Omega Cen

Glowing at 4th magnitude, Omega Centauri is dimly visible to the naked eye. Click for a Hubble Space Telescope view into the cluster's heart.

Photo by Loke Kun Tan.

The great globular star cluster Omega Centauri is unique. It's the biggest and brightest globular cluster in the sky and a treasured sight for amateur observers who are far enough south to see it well. It's the physically largest globular in our Milky Way galaxy, containing millions of stars. And in recent years, astronomers have been finding other unique properties about it that are more mysterious.

For one thing, unlike most globulars it's supported partly by rotation, which gives it a slightly elongated shape. By contrast, most of the Milky Way's 160 or so globular clusters are beehive-like masses of stars swarming at random.

In addition, Omega Cen is the only globular in the Milky Way containing at least two different populations of stars born at different eras. Most of its stars have only about 1/40 the Sun's proportion of heavy elements, a sign of great age. But there's a second population of younger stars mixed in that have 10 times more heavy-element content and also have clearly aged less. These stars amount to 5 percent of the total. And there's an intermediate group of stars having various ages in between.

Three astronomers in Italy and Germany have just published a study of the three populations' motions. Although "the global scenario for the formation and evolution of Omega Centauri still remains a mystery," write Francesco R. Ferraro and Michele Bellazzini (Bologna Observatory) and Elena Pancino (European Southern Observatory), their work is helping to sort the situation out.
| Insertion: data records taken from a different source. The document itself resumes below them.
-- ==== Sys2Proof/Laws/Invariant.lean ====
section
/-! SUPPORT. The invariant of rows and caches: it holds of an empty cache, and an access keeps it (10_state.md R162). -/

namespace Sys2Proof.Machine

theorem Row.occupiedAt_empty (n w : Nat) : (Row.empty n).occupiedAt w = false := by
  simp [Row.empty, Row.occupiedAt, Way.empty, List.getElem?_replicate]
  split <;> rfl

theorem Row.empty_inv (n : Nat) : (Row.empty n).Inv n where
  ways_length := by simp [Row.empty]
  order_nodup := by simp [Row.empty]
  mem_order w := by simp [Row.occupiedAt_empty]; simp [Row.empty]
  tags_distinct := by simp [Row.occupiedAt_empty]
  occupied_initial := by simp [Row.occupiedAt_empty]

/-- A full row's victim is the back of its order, and exists. -/
theorem Row.Inv.victim_of_full {R : Row} {n : Nat} (h : R.Inv n) (hn : 0 < n)
    (full : ∀ w < R.ways.length, R.occupiedAt w = true) :
    R.order.getLast? = some R.victim ∧ R.victim < n := by
  have hne : R.order ≠ [] := by
    intro hc
    have := (h.mem_order 0).2 (full 0 (by rw [h.ways_length]; exact hn))
    simp [hc] at this
  have hl := List.getLast?_eq_some_getLast hne
  have hv : R.victim = R.order.getLast hne := by
    rcases R.victim_cases with ⟨h1, h2, -⟩ | ⟨-, h2⟩
    · rw [full _ h1] at h2; cases h2
    · rw [h2, List.getLastD_eq_getLast?, hl]; rfl
  refine ⟨hv ▸ hl, ?_⟩
  have := (h.mem_order _).1 (List.getLast_mem hne)
  rw [hv, ← h.ways_length]
  exact Row.lt_of_occupiedAt this

theorem Row.Inv.victim_lt {R : Row} {n : Nat} (h : R.Inv n) (hn : 0 < n) : R.victim < R.ways.length := by
  rcases R.victim_cases with ⟨h1, -, -⟩ | ⟨h1, -⟩
  · exact h1
  · rw [h.ways_length]; exact (h.victim_of_full hn h1).2

theorem Row.Inv.promote {R : Row} {n w : Nat} (h : R.Inv n) (hw : R.occupiedAt w = true) :
    (R.promote w).Inv n where
  ways_length := h.ways_length
  order_nodup := by
    simp only [Row.promote, List.nodup_cons]
    exact ⟨by simp [h.order_nodup.mem_erase_iff], h.order_nodup.erase _⟩
  mem_order v := by
    rw [Row.occupiedAt_promote]
    simp only [Row.promote, List.mem_cons, h.order_nodup.mem_erase_iff, h.mem_order]
    by_cases e : v = w <;> simp [e, hw]
  tags_distinct := h.tags_distinct
  occupied_initial := h.occupied_initial

theorem Row.Inv.fill {R : Row} {n t : Nat} (h : R.Inv n) (hn : 0 < n)
    (new : ∀ w, R.occupiedAt w = true → R.tagAt w ≠ t) : (R.fill R.victim t).Inv n := by
  have hv := h.victim_lt hn
  have ho := Row.occupiedAt_fill hv t
  have ht := Row.tagAt_fill hv t
  refine ⟨by simp [Row.fill, h.ways_length], ?_, fun w => ?_, fun w v h1 h2 h3 => ?_, fun w v hvw h1 => ?_⟩
  · simp only [Row.fill, List.nodup_cons]
    exact ⟨by simp [h.order_nodup.mem_erase_iff], h.order_nodup.erase _⟩
  · rw [ho]
    simp only [Row.fill, List.mem_cons, h.order_nodup.mem_erase_iff, h.mem_order]
    by_cases hw : w = R.victim <;> simp [hw]
  · rw [ho] at h1 h2
    rw [ht, ht] at h3
    split_ifs at h1 h2 h3 with hw hv'
    · rw [hw, hv']
    · exact absurd h3.symm (new _ h2)
    · exact absurd h3 (new _ h1)
    · exact h.tags_distinct _ _ h1 h2 h3
  · rw [ho]
    by_cases b : v = R.victim
    · simp [b]
    · rw [if_neg b]
      rcases R.victim_cases with ⟨-, -, before⟩ | ⟨full, -⟩
      · rw [ho] at h1
        by_cases a : w = R.victim
        · exact before v (by omega)
        · rw [if_neg a] at h1; exact h.occupied_initial w v hvw h1
      · have : w < R.ways.length := by simpa [Row.fill] using Row.lt_of_occupiedAt h1
        exact full v (by omega)

/-- An access keeps the row invariant. -/
theorem Row.Inv.access {R : Row} {n : Nat} (h : R.Inv n) (hn : 0 < n) (t : Nat) : (R.access t).1.Inv n := by
  rcases R.access_cases t with ⟨w, h1, -, h3⟩ | ⟨h1, h3⟩ <;> rw [h3]
  · exact h.promote h1
  · exact h.fill hn h1

/-- What a legal configuration says of its numbers (R151). -/
theorem CacheCfg.pos_of_wellFormed {c : CacheCfg} (h : c.wellFormed = true) :
    0 < c.rowCount ∧ 0 < c.assoc ∧ 0 < c.blockSize := by
  simp only [CacheCfg.wellFormed, CacheCfg.positive, CacheCfg.divisible, Bool.and_eq_true, decide_eq_true_eq,
    beq_iff_eq] at h
  obtain ⟨⟨⟨hs, ha⟩, hb⟩, hd⟩ := h
  exact ⟨Nat.div_pos (Nat.le_of_dvd hs (Nat.dvd_of_mod_eq_zero hd)) (Nat.mul_pos ha hb), ha, hb⟩

theorem Cache.rowAt_empty (c : CacheCfg) (r : Nat) : (Cache.empty c).rowAt r = Row.empty c.assoc := by
  simp [Cache.rowAt, Cache.empty, List.getElem?_replicate]
  split <;> rfl

theorem Cache.empty_inv {c : CacheCfg} (h : c.wellFormed = true) : (Cache.empty c).Inv where
  cfg_wellFormed := h
  rows_length := by simp [Cache.empty]
  rows_inv R hR := (List.mem_replicate.1 hR).2 ▸ Row.empty_inv c.assoc

theorem Cache.Inv.rowOf_lt {C : Cache} (h : C.Inv) (a : Addr) : C.cfg.rowOf a < C.rows.length := by
  rw [h.rows_length]
  exact Nat.mod_lt _ (CacheCfg.pos_of_wellFormed h.cfg_wellFormed).1

theorem Cache.Inv.rowAt {C : Cache} (h : C.Inv) (r : Nat) : (C.rowAt r).Inv C.cfg.assoc := by
  by_cases hr : r < C.rows.length
  · apply h.rows_inv; simp [Cache.rowAt, hr]
  · simp [Cache.rowAt, List.getElem?_eq_none (Nat.le_of_not_lt hr), Row.empty_inv]

/-- An access keeps the cache invariant. -/
theorem Cache.Inv.access {C : Cache} (h : C.Inv) (k : AccessKind) (a : Addr) : (C.access k a).cache.Inv := by
  refine ⟨h.cfg_wellFormed, by simp [Cache.access, h.rows_length], fun R hR => ?_⟩
  simp only [Cache.access] at hR
  rcases List.mem_or_eq_of_mem_set hR with hR | rfl
  · exact h.rows_inv R hR
  · exact (h.rowAt _).access (CacheCfg.pos_of_wellFormed h.cfg_wellFormed).2.1 _

end Sys2Proof.Machine
end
The youngest stars, the astronomers find, are clearly moving as a separate group with respect to the rest. Moreover, they don't share in the cluster's general rotation. And the intermediate-age group of stars also has a distinct motion of its own.

The astronomers say the young stars are the tattered remains of a different cluster that Omega Cen has swallowed and nearly assimilated. In fact, they say, in the same manner that "a typical galaxy evolves by accreting smaller systems, the past history of this giant cluster . . . was probably characterized by multiple accreting/merging episodes."

Other astronomers have suggested that Omega Centauri is not a true globular cluster at all, but the dense remnant core of a dwarf elliptical galaxy that the Milky Way has consumed and mostly stripped. If so, we're seeing a case of "hierarchical merging" of small bodies into a larger one merging into a still larger one — something that standard galaxy-formation theory says ought to occur.